Saved entries:
::::

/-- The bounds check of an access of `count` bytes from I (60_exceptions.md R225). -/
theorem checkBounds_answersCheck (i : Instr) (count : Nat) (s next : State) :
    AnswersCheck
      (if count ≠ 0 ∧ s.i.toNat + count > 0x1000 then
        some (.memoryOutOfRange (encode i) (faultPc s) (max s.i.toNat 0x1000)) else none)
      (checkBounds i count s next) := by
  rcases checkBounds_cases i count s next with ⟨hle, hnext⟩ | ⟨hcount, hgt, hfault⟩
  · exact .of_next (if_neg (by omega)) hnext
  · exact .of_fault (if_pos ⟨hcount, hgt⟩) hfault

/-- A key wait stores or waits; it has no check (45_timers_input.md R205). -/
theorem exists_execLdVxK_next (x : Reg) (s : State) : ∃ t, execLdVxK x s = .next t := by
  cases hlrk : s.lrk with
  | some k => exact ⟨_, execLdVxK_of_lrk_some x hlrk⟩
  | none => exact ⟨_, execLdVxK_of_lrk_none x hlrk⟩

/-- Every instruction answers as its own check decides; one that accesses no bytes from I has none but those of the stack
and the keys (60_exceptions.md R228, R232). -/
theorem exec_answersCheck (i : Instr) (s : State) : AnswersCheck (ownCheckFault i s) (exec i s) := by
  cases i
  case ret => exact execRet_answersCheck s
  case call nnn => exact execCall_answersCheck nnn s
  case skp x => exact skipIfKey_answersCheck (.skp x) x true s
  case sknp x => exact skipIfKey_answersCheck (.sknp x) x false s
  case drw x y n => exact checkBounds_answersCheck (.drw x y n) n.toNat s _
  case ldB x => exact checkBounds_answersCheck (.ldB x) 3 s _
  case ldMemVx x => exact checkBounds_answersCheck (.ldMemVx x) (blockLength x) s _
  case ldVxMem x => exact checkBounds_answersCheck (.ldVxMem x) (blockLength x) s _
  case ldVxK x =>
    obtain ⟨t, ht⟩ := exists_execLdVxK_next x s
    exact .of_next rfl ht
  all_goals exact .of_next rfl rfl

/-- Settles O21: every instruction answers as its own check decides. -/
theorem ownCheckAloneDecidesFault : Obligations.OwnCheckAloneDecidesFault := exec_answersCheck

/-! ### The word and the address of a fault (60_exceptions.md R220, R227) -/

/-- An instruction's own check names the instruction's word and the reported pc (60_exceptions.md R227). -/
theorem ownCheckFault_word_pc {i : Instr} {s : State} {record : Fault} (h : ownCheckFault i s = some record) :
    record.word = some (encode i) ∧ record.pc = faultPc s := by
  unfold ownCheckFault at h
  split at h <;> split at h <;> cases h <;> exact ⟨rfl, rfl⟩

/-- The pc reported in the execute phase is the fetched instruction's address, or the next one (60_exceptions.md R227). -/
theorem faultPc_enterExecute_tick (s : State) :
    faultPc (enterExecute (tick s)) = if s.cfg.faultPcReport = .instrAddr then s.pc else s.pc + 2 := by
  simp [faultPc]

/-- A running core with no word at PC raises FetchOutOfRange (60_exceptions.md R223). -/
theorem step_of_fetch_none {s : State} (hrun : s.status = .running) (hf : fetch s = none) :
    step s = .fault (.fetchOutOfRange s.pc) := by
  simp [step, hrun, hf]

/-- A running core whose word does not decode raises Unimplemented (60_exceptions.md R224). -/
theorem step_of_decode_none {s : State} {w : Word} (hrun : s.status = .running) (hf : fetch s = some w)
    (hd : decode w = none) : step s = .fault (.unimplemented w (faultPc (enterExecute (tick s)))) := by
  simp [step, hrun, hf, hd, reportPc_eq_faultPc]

::::

- _WHAT YOU SHOULD DO_
Above are the records; from them, give again exactly the lines from the one containing "exact .of_next rfl ht" through the one containing "split at h <;> split", both included.

- _TASK ANSWER_
    exact .of_next rfl ht
  all_goals exact .of_next rfl rfl

/-- Settles O21: every instruction answers as its own check decides. -/
theorem ownCheckAloneDecidesFault : Obligations.OwnCheckAloneDecidesFault := exec_answersCheck

/-! ### The word and the address of a fault (60_exceptions.md R220, R227) -/

/-- An instruction's own check names the instruction's word and the reported pc (60_exceptions.md R227). -/
theorem ownCheckFault_word_pc {i : Instr} {s : State} {record : Fault} (h : ownCheckFault i s = some record) :
    record.word = some (encode i) ∧ record.pc = faultPc s := by
  unfold ownCheckFault at h
  split at h <;> split at h <;> cases h <;> exact ⟨rfl, rfl⟩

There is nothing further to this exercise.